By Sarah Marsh and Sabine Siebold
BERLIN (Reuters) – Germany will expand its military presence in the Indo-Pacific by sending more warships and joining drills with allies as it keeps an eye on the “enormous” build-up of China’s armed forces, the German defence chief told Reuters.
Germany is joining other Western nations in showing more muscle in the region amid growing alarm over Beijing’s territorial ambitions.
Last year, Berlin sent its first warship in almost 20 years to the disputed waters of the South China Sea – at the risk of irking its top trade partner – and this month it sent 13 military aircraft to joint exercises in Australia.
General Eberhard Zorn told Reuters the Bundeswehr planned on sending troops to participate in training exercises in Australia next year, while the navy would send a fleet of several more ships to the region in 2024.
“This is how we want to consolidate our presence in the region,” Zorn said in an interview at the defence ministry in Berlin.
Germany has historically been more timid in its security policy than its allies due to its role in two world wars, focusing more on trade in its international relations – with China’s rapid economic expansion driving its own growth and the country becoming its top trade partner in 2016.
But partners have in recent years called on Germany to show more leadership, inkeeping with its might as Europe’s largest economy and most populous country.
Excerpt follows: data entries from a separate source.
-- ==== Sys2Proof/Machine/MemOps.lean ====
section
/-! DEFINITION. The sector cache's array, its error correction and its logs (10_sector_cache.md). -/

namespace Sys2Proof.Machine

/-! ### The array: bytes by cache offset, unlisted ones 0 (R259, R263) -/

/-- Bytes of the array: 6 MiB. -/
def cacheBytes : Nat := 0x600000

/-- One byte of the array. -/
def cellGet : List Host.Cell → Nat → Byte
  | [], _ => 0
  | (k, v) :: r, a => if k = a then v else cellGet r a

/-- The array with a byte's entry removed. -/
def cellErase : List Host.Cell → Nat → List Host.Cell
  | [], _ => []
  | (k, v) :: r, a => if k = a then cellErase r a else (k, v) :: cellErase r a

/-- The array with a byte's entry put in its place. -/
def cellInsert : List Host.Cell → Nat → Byte → List Host.Cell
  | [], a, b => [(a, b)]
  | (k, v) :: r, a, b =>
    if a < k then (a, b) :: (k, v) :: r else if k = a then (a, b) :: r else (k, v) :: cellInsert r a b

/-- One byte written; 0 is what an unlisted byte reads as. -/
def cellSet (l : List Host.Cell) (a : Nat) (b : Byte) : List Host.Cell :=
  if b = 0 then cellErase l a else cellInsert l a b

/-- Bytes written at rising offsets. -/
def cellsSet : List Host.Cell → Nat → List Byte → List Host.Cell
  | l, _, [] => l
  | l, a, b :: r => cellsSet (cellSet l a b) (a + 1) r

/-- The canonical form: offsets strictly rising and inside the array, no byte 0. -/
def cellsWf : List Host.Cell → Bool
  | [] => true
  | [(a, b)] => a < cacheBytes && b != 0
  | (a, b) :: (c, d) :: r => a < c && b != 0 && cellsWf ((c, d) :: r)

/-- The canonical form of the array holds. -/
def Memory.wf (s : State) : Bool := cellsWf s.cells

/-- The 8 bytes of a word (R259). -/
def State.wordBytes (s : State) (w : Nat) : List Byte := (List.range 8).map fun i => cellGet s.cells (8 * w + i)

/-! ### The Hsiao code (R260, R261) -/

/-- The number of ones in a byte. -/
def weight8 (v : Nat) : Nat := (setBits 8 v).length

/-- The columns of the data bits: the 56 patterns of weight 3, then the 8 lowest of weight 5. -/
def eccColumns : List Nat :=
  ((List.range 256).filter fun v => weight8 v == 3) ++ [0x1F, 0x2F, 0x37, 0x3B, 0x3D, 0x3E, 0x4F, 0x57]

/-- The check bits of eight data bytes. -/
def eccCheck (bytes : List Byte) : Nat :=
  (setBits 64 (ofLe bytes)).foldl (fun c i => c ^^^ (eccColumns[i]?).getD 0) 0

/-- What a syndrome means. -/
inductive Syndrome where
  | clean
  /-- a correctable error in a stored bit, 0 to 71 -/
  | bit (n : Nat)
  | bad
  deriving DecidableEq, Repr

/-- A syndrome read (R260). -/
def syndromeOf (v : Nat) : Syndrome :=
  if v = 0 then .clean
  else match eccColumns.findIdx? (· == v) with
    | some i => .bit i
    | none => if weight8 v = 1 then .bit (64 + (setBits 8 v).headD 0) else .bad

/-- A word's syndrome: the stored check bits XOR those of its stored data. -/
def State.synd (s : State) (w : Nat) : Nat := (storeGet s.ecc w).getD 0

/-- A word's data after correction of a stored bit. -/
def correctBytes (bytes : List Byte) (n : Nat) : List Byte :=
  if n < 64 then leBytes 8 (ofLe bytes ^^^ 2 ^ n) else bytes

/-- A word stored whole, with check bits that differ from its own by a mask. -/
def State.putWord (s : State) (w : Nat) (bytes : List Byte) (mask : Nat) : State :=
  { s with cells := if 8 * w + 8 ≤ cacheBytes then cellsSet s.cells (8 * w) (padTo 8 bytes) else s.cells
           ecc := if 8 * w + 8 ≤ cacheBytes then storeSet s.ecc w 0 (mask % 256) else s.ecc }

/-! ### The logs (R269, R270) -/

/-- The lowest free entry of a table of 16. -/
def freeEntry (l : List TabEnt) : Option Nat := (List.range 16).find? fun i => l.all fun e => e.entry ≠ i

/-- The entry of a word. -/
def tabFind (l : List TabEnt) (w : Nat) : Option TabEnt := l.find? (fun e : TabEnt => e.word == w)

/-- An event put into a table; `none` when the table is full and the word has no entry. -/
def logEvent (l : List TabEnt) (w synd bit : Nat) : Option (List TabEnt) :=
  match tabFind l w with
  | some e => some (l.map fun (x : TabEnt) => if x.word == w then { e with count := min 0xFFFF (e.count + 1), cleared := false } else x)
  | none => match freeEntry l with
    | some i => some (sortBy TabEnt.entry ({ entry := i, word := w, synd := synd, count := 1, bit := bit } :: l))
    | none => none

/-- A correctable event on a word (R269): the table, HOT_WORD, CE_TABLE_FULL and CE_RATE. -/
def State.ceEvent (s : State) (w synd n : Nat) : State :=
  let sec := s.now / 1000000
  let cnt := if s.mem.ceSec = sec then s.mem.ceCount + 1 else 1
  let s1 := { s with mem := { s.mem with ceSec := sec, ceCount := cnt } }
  let s2 := match logEvent s1.mem.ceTab w synd n with
    | none => s1.setLeaf Lf.MEM.CE_TABLE_FULL
    | some l =>
      let t := { s1 with mem := { s1.mem with ceTab := l } }
      let before := ((tabFind s.mem.ceTab w).map TabEnt.count).getD 0
      let after := ((tabFind l w).map TabEnt.count).getD 0
      t.leafIf (before < s.rd MEM.HOT_THR && s.rd MEM.HOT_THR ≤ after) Lf.MEM.HOT_WORD
  s2.leafIf (s.rd MEM.CE_RATE_THR < cnt) Lf.MEM.CE_RATE

/-- An uncorrectable event on a word (R268, R270): the table, UE_LOG and the bank's leaf. -/
def State.ueEvent (s : State) (w synd req : Nat) : State :=
  let s1 := match logEvent s.mem.ueTab w synd 0xFF with
    | none => s
    | some l => { s with mem := { s.mem with ueTab := l } }
  let first := !s1.is MEM.UL_VALID
  let s2 := if first then s1.wrAll [(MEM.UL_VALID, 1), (MEM.UL_REQ, req), (MEM.UL_SYND, synd), (MEM.UL_WORD, w)] else s1
  s2.setLeaves ((if first then [Lf.MEM.UE_FIRST] else []) ++ [Lf.MEM.BANK_UE_0.plus (w / 65536)])

/-- The leaf of a refused or failed access by its requester (R268): 0 and 1 the window, 2 host DMA, 3 another engine. -/
def ueLeaf (req : Nat) : Leaf :=
  if req ≤ 1 then Lf.MEM.UE_WINDOW else if req = 2 then Lf.MEM.UE_DMA else Lf.MEM.UE_INTERNAL

/-- A sector whose copy holds a word is removed from the cache (R272). -/
def State.dropSectorAt (s : State) (w : Nat) : State :=
  { s with mem := { s.mem with sectors := s.mem.sectors.filter fun c => !(c.off ≤ 8 * w + 7 && 8 * w < c.off + c.len) } }

/-! ### Reading and writing (R262, R264 to R268) -/

/-- One word read for a requester; `none` when it is uncorrectable. Log: 68 (DESIGN CHOICE). -/
def State.readWord (s : State) (req w : Nat) : State × Option (List Byte) :=
  if 0 < s.mem.parityFaults then
    let t := { s with mem := { s.mem with parityFaults := s.mem.parityFaults - 1 } }
    let t := ((t.setLeaf Lf.MEM.ADDR_PARITY).ueEvent w 0 req).add MEM.UE_READS 1
    (t.setLeaves [Lf.MEM.UE_READ, ueLeaf req], none)
  else match syndromeOf (s.synd w) with
  | .clean => (s, some (s.wordBytes w))
  | .bit n => (((s.ceEvent w (s.synd w) n).add MEM.CE_READS 1).setLeaf Lf.MEM.CE_READ, some (correctBytes (s.wordBytes w) n))
  | .bad =>
    let t := ((s.ueEvent w (s.synd w) req).add MEM.UE_READS 1).setLeaves [Lf.MEM.UE_READ, ueLeaf req]
    (t.dropSectorAt w, none)

/-- A stored bit of a word inverted: data bits 0 to 63, check bits 64 to 71; a number above 71 names no bit (R260, R523). -/
def State.flipStored (s : State) (w n : Nat) : State :=
  if 8 * w + 8 ≤ cacheBytes && n < 72 then
    let cells := if n < 64 then cellSet s.cells (8 * w + n / 8) (cellGet s.cells (8 * w + n / 8) ^^^ BitVec.ofNat 8 (2 ^ (n % 8))) else s.cells
    let col := if n < 64 then (eccColumns[n]?).getD 0 else 2 ^ (n - 64)
    { s with cells := cells, ecc := storeSet s.ecc w 0 (s.synd w ^^^ col) }
  else s

/-- A word has been stored, full or merged: Mirage's injection on MEM may invert two of its stored bits (R523). -/
def State.mirStored (s : State) (w : Nat) : State :=
  match s.mirEvent 0x0E 4 (fun n => bit (s.rd (MIR.SEL.at n)) 0 || s.rd (MIR.ARG.at n) % 2 ^ 20 == w) with
  | (t, some n) =>
    let a := t.rd (MIR.AMOUNT.at n)
    (t.flipStored w (bits a 8 8)).flipStored w (bits a 0 8)
  | (t, none) => t

/-- Whether a word has an uncorrectable entry that is not CLEARED. -/
def State.ueOpen (s : State) (w : Nat) : Bool := s.mem.ueTab.any fun (e : TabEnt) => e.word == w && !e.cleared

/-- A full write of one word: fresh check bits, and an entry of the uncorrectable table reads CLEARED (R267, R270). -/
def State.fullWrite (s : State) (w : Nat) (bytes : List Byte) : State :=
  let t := (s.putWord w bytes 0).mirStored w
  if s.ueOpen w then
    ({ t with mem := { t.mem with ueTab := t.mem.ueTab.map fun (e : TabEnt) => if e.word == w then { e with cleared := true } else e } }).setLeaf
      Lf.MEM.POISON_CLEARED
  else t

/-- New bytes of one word, by their place in it, merged into old ones. -/
def mergeBytes (old : List Byte) (new : List (Nat × Byte)) : List Byte :=
  new.foldl (fun l p => setAt l p.1 p.2) old

/-- The refused merge of an uncorrectable word (R266, R268). Log: 70 (DEDUCED). -/
def State.refuseMerge (s : State) (w synd req : Nat) : State :=
  ((s.ueEvent w synd 4).add MEM.UE_MERGES 1).setLeaves [Lf.MEM.UE_MERGE, ueLeaf req]

/-- A narrow write of one word (R266); `false` when the merge is refused. -/
def State.narrowWrite (s : State) (req w : Nat) (new : List (Nat × Byte)) : State × Bool :=
  let s := s.add MEM.MERGES 1
  match syndromeOf (s.synd w) with
  | .clean => ((s.putWord w (mergeBytes (s.wordBytes w) new) 0).mirStored w, true)
  | .bit n =>
    let t := ((s.ceEvent w (s.synd w) n).add MEM.CE_MERGES 1).setLeaf Lf.MEM.CE_MERGE
    ((t.putWord w (mergeBytes (correctBytes (s.wordBytes w) n) new) 0).mirStored w, true)
  | .bad => (s.refuseMerge w (s.synd w) req, false)

/-- The enabled bytes of one word written, as a full or a narrow write (R265); an address-parity fault stores nothing and
is answered as a refused merge (R262). Log: 68 (DESIGN CHOICE). -/
def State.writeWord (s : State) (req w : Nat) (new : List (Nat × Byte)) : State × Bool :=
  if new = [] then (s, true)
  else if 0 < s.mem.parityFaults then
    let t := { s with mem := { s.mem with parityFaults := s.mem.parityFaults - 1 } }
    ((t.setLeaf Lf.MEM.ADDR_PARITY).refuseMerge w 0 req, false)
  else if new.length = 8 then (s.fullWrite w (mergeBytes (s.wordBytes w) new), true)
  else s.narrowWrite req w new

/-- The words that a byte range touches. -/
def wordsOf (off n : Nat) : List Nat := if n = 0 then [] else (List.range ((off + n - 1) / 8 - off / 8 + 1)).map (off / 8 + ·)

/-- A byte range read for a requester; `none` when any of its words is uncorrectable. -/
def State.cacheRead (s : State) (req off n : Nat) : State × Option (List Byte) :=
  let r := (wordsOf off n).foldl (fun (acc : State × Option (List Byte)) w =>
    let (t, b) := acc.1.readWord req w
    (t, match acc.2, b with
      | some l, some x => some (l ++ x)
      | _, _ => none)) (s, some [])
  (r.1, r.2.map fun l => slice l (off % 8) n)

/-- The bytes of a write that fall into one word and are enabled, by their place in it. -/
def bytesInWord (off : Nat) (data : List Byte) (en : List Bool) (w : Nat) : List (Nat × Byte) :=
  (List.range 8).filterMap fun i =>
    let a := 8 * w + i
    if off ≤ a && a < off + data.length && (en[a - off]?).getD true then some (i, (data[a - off]?).getD 0) else none

/-- A write of bytes with their enables, word by word; `false` when a merge was refused. -/
def State.cacheWriteEn (s : State) (req off : Nat) (data : List Byte) (en : List Bool) : State × Bool :=
  (wordsOf off data.length).foldl (fun (acc : State × Bool) w =>
    let (t, ok) := acc.1.writeWord req w (bytesInWord off data en w)
    (t, acc.2 && ok)) (s, true)

/-- A write of bytes by a requester; `false` when a merge was refused. -/
def State.cacheWrite (s : State) (req off : Nat) (data : List Byte) : State × Bool := s.cacheWriteEn req off data []

/-- Bytes of command data stored in the cache. -/
def State.cacheStore (s : State) (off : Nat) (data : List Byte) : State := (s.cacheWrite 2 off data).1

/-- Poisoned data stored: each word whole, bytes that the data does not deliver as zero, syndrome 0xFF (R261). -/
def State.cachePoison (s : State) (off : Nat) (data : List Byte) : State :=
  (wordsOf off data.length).foldl (fun t w =>
    t.putWord w (mergeBytes [0, 0, 0, 0, 0, 0, 0, 0] (bytesInWord off data [] w)) 0xFF) s

/-- The cached copy of a block that has just been committed takes its new data (R337). -/
def State.recache (s : State) (ns block : Nat) (data : List Byte) : State :=
  match s.mem.sectors.find? fun c => c.ns == ns && c.block == block with
  | some c => (s.cacheWrite 3 c.off data).1
  | none => s

/-! ### Pages (R271, R275, R276) -/

/-- Whether an offset's page lies in the host region in force. -/
def State.inHost (s : State) (off : Nat) : Bool := off / 0x1000 < s.rd MEM.HOST_NOW

/-- Whether a byte range lies wholly in the host region in force. -/
def State.hostRange (s : State) (off n : Nat) : Bool := off + n ≤ s.rd MEM.HOST_NOW * 0x1000

/-- The pages of the engine pool: outside the host region and in banks that passed the fill (R263, R275). Log: 73 (DESIGN
CHOICE). -/
def State.poolPages (s : State) : List Nat :=
  (List.range 1536).filter fun p => s.rd MEM.HOST_NOW ≤ p && bit (s.rd MEM.BANKS_OK) (p / 128)

/-- The free pages that the allocator may grant: none that a pending HOST_PAGES is to add (R276). -/
def State.freePages (s : State) : List Nat :=
  let lim := match s.mem.hostPend with
    | some (n, _) => n
    | none => 0
  s.poolPages.filter fun p => lim ≤ p && !(s.mem.owners.any fun o => o.1 == p)

/-- Whether the allocator grants pages now (R278, R280). -/
def State.allocOk (s : State) : Bool :=
  s.rd TIME.STATE ≤ 1 && !s.is (Hdr.GATED 0x0E) && !s.pow.resetting.contains 0x0E

/-- `n` free pages granted to a use; which free ones is not stated. Log: 73 (DESIGN CHOICE). -/
def State.grantPages (s : State) (use : PageUse) : Nat → State × List Nat
  | 0 => (s, [])
  | n + 1 =>
    match s.freePages with
    | [] => (s, [])
    | f :: fs =>
      let (i, t) := s.free (fs.length + 1)
      let p := ((f :: fs)[i]?).getD f
      let t := { t with mem := { t.mem with owners := sortBy Prod.fst ((p, use) :: t.mem.owners) } }
      let (u, l) := t.grantPages use n
      (u, p :: l)

/-- A page returned to the pool: its words with uncleared uncorrectable entries are zeroed first (R271). -/
def State.freePage (s : State) (p : Nat) : State :=
  let ws := (s.mem.ueTab.filter fun e => e.word / 512 == p && !e.cleared).map TabEnt.word
  let t := ws.foldl (fun t w => t.fullWrite w [0, 0, 0, 0, 0, 0, 0, 0]) s
  { t with mem := { t.mem with owners := t.mem.owners.filter fun o => o.1 ≠ p } }

end Sys2Proof.Machine
end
In 2020, Berlin published a new Indo-Pacific strategy with a focus on strengthening alliances with democracies in the region, marking a turning point. Then German Chancellor Olaf Scholz in February pledged a dramatic hike in spending on the military after Russia’s invasion of Ukraine.
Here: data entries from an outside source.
/-- ACQ_SWEEP_EXHAUSTED (R150). -/
def execAcqSweepExhausted (s : State) : Host.Outcome State Fault Refusal :=
  if s.loopState .foc = 3 && s.rd FOC.TRIES ≤ s.opt.foc.sweeps then
    let t := s.setLoop .foc { s.opt.foc with latched := true }
    done (((t.loopRelease .foc).add FOC.ACQ_FAILS 1).setLeaf Lf.SRV.FOC_ACQ_FAIL)
  else done s

/-- FOCUS_LOSS (R151). -/
def execFocusLoss (s : State) : Host.Outcome State Fault Refusal :=
  if s.loopState .foc = 4 && s.rd FOC.LOSS_N ≤ s.opt.foc.lossRun then done (s.focusLost 1) else done s

/-- TRK_PULLIN_TIMEOUT (R154). -/
def execTrkPullinTimeout (s : State) : Host.Outcome State Fault Refusal :=
  if s.loopState .trk = 3 then
    done (((s.setLoop .trk { s.opt.trk with latched := true }).loopRelease .trk).setLeaf Lf.SRV.TRK_PULLIN_FAIL)
  else done s

/-- TRACKING_LOCK (R154). -/
def execTrackingLock (s : State) : Host.Outcome State Fault Refusal :=
  if s.loopState .trk = 4 && 64 ≤ s.opt.trk.lockRun && !s.is TRK.LOCKED then
    done ((s.wr TRK.LOCKED 1).setLeaf Lf.SRV.TRK_LOCK)
  else done s

/-- TRACKING_LOSS (R155). -/
def execTrackingLoss (s : State) : Host.Outcome State Fault Refusal :=
  if s.loopState .trk = 4 && s.rd TRK.LOSS_N ≤ s.opt.trk.lossRun then done ((s.loopRelease .trk).loopLoss .trk 7) else done s

/-- A hold ends and the loop goes on closed, without a step in its output; a jump that waited for it starts (R152, R161). -/
def State.holdEnd (s : State) (l : Loop) : State :=
  let theta := s.rd SPN.THETA
  let t := (s.reportHold l).clearHold l
  let t := (t.presetInteg l (t.playback l theta) (t.otherTerms l theta)).setLoopState l 4
  if l = .foc && t.opt.jump = some .waiting then t.jumpStart else t

/-- DUNE_HOLD_EXIT (R161). -/
def execDuneHoldExit (loop : Loop) (s : State) : Host.Outcome State Fault Refusal :=
  let l := if loop = .foc then Loop.foc else .trk
  if s.loopState l = 5 && s.rd (lf l FOC.RECOVER_N TRK.RECOVER_N) ≤ (s.loop l).goodRun && s.windowsAt l (s.rd SPN.THETA) = [] then
    done (s.holdEnd l)
  else done s

/-- DUNE_HOLD_MAX (R161): the loop resumes when SUM is back, and is lost with cause 2 otherwise. -/
def execDuneHoldMax (loop : Loop) (s : State) : Host.Outcome State Fault Refusal :=
  let l := if loop = .foc then Loop.foc else .trk
  if s.loopState l = 5 then
    let low := s.sumBelow (s.rd FOC.SUM) FOC.DROP_FR
    let t := s.setLeaf (if l = .foc then Lf.SRV.FOC_DUNE_LONG else Lf.SRV.TRK_DUNE_LONG)
    if !low then done (t.holdEnd l)
    else
      let t := (t.reportHold l).clearHold l
      done (if l = .foc then t.focusLost 2 else (t.loopRelease .trk).loopLoss .trk 2)
  else done s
Tensions in the Indo-Pacific are running especially high at the moment after China carried out its largest-ever military drills around democratically-governed Taiwan, which it claims as its own territory, at the start of August.
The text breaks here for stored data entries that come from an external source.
-- ==== Sys2Proof/Machine/Mech.lean ====
section
/-! DEFINITION. The spindle, the sled and its seeks, and the loader (07_spindle_sled_loader.md). -/

namespace Sys2Proof.Machine

/-! ### The spindle (R175 to R183) -/

/-- Whether a value lies within a share, in hundredths, of its target. -/
def within (v target percent : Nat) : Bool := 100 * (max v target - min v target) ≤ percent * target

/-- Measured value and target of the spindle loop: rate in RATE mode, rpm otherwise (R182). -/
def State.spinPair (s : State) : Nat × Nat :=
  if s.is SPN.RATE_MODE then (s.rd CHN.RATE_KBPS, rateOf s.isDvd (s.rd SPN.TARGET)) else (s.rd SPN.RPM, s.drv.target)

/-- The spindle latches off: it coasts until HOLD_STOP toggles 1 then 0 (R183). -/
def State.spinLatch (s : State) (l : Leaf) : State :=
  ({ s with drv := { s.drv with latched := true, toggled := false } }).setLeaf l

/-- The runs and leaves of a spindle sample (R178, R179, R183). -/
def State.spinRuns (s : State) (old rpm : Nat) : State :=
  let (v, goal) := s.spinPair
  let d := s.drv
  let past := s.rd SPN.RPM_MAX * 11 < rpm * 10
  let lag := (rpm : Int) * 1125 * 10 < d.ref * 9
  let rate := s.is SPN.RATE_MODE
  let t := { s with drv := { d with
    lockRun := if within v goal 1 then d.lockRun + 1 else 0
    slowRun := if lag then d.slowRun + 1 else 0
    rateRun := if rate && !within v goal 2 then d.rateRun + 1 else 0
    overspeed := past || (d.overspeed && s.rd SPN.RPM_MAX ≤ rpm)
    slowSet := d.slowSet || (lag && 879 ≤ d.slowRun + 1) } }
  let lost := 176 ≤ t.drv.rateRun
  let t := if lost then ({ t with drv := { t.drv with rateRun := 0 } }).wr SPN.RATE_MODE 0 else t
  t.setLeaves ((if past && !d.overspeed then [Lf.MOT.SPN_OVERSPEED] else []) ++
    (if t.drv.slowSet && !d.slowSet then [Lf.MOT.SPN_SPINUP_SLOW] else []) ++
    (if lost then [Lf.MOT.SPN_LOCK_LOST] else []) ++
    (if old ≠ 0 && old * 5 < 100 * (max old rpm - min old rpm) then [Lf.MOT.SPN_SHOCK] else []))

/-- SPINDLE_SAMPLE (R182): the measured rpm and speed. -/
def execSpindleSample (rpm now : Nat) (s : State) : Host.Outcome State Fault Refusal :=
  if !s.sampling || s.pageDown 0x07 then done s
  else
    let old := s.rd SPN.RPM
    let t := ((s.commitPage 0x07).mirStage 0x07).wrAll [(SPN.RPM, rpm), (SPN.NOW, now)]
    let st := t.rd SPN.STATE
    let t := if st = 0 || 5 ≤ st then t
      else
        let goal : Int := (t.drv.target : Int) * 1125
        let step : Int := (t.rd SPN.ACCEL : Int) * 64
        let ref := if st = 1 then t.drv.ref else rampTo t.drv.ref goal step.toNat
        let t := ({ t with drv := { t.drv with ref := ref } }).spinRuns old rpm
        let (v, g) := t.spinPair
        let want : Int := if t.is SPN.RATE_MODE then g else ref / 1125
        let err := want - (v : Int)
        let integ := t.drv.integ + (t.rd SPN.KI : Int) * err
        let u := Config.quot 20 ((t.rd SPN.KP : Int) * err + integ) 256
        { t with drv := { t.drv with integ := integ }, loopResult := setAt t.loopResult 4 (if t.drv.overspeed then 0 else u) }
    done (t.traceSample 3 (leBytes 2 rpm ++ leBytes 2 (t.rd SPN.THETA) ++
      [BitVec.ofNat 8 (t.rd SPN.TARGET), BitVec.ofNat 8 now] ++ leBytes 2 (t.rd SPN.STATE + t.rd SPN.RATE_MODE * 16)))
Asked whether Germany might send a warship sailing through the Taiwan Strait as has the United States, Zorn said it was a sensitive matter decided upon at the highest political level.
“We do not want to provoke anyone with our presence but rather send a strong sign of solidarity with our allies,” he said. “We stand for the freedom of navigation and the safeguarding of international norms.”
Zorn said China’s military strength once lay in its number of soldiers; now its armed forces were also getting technologically well equipped.
“We are observing an enormous buildup of Chinese forces,” he said.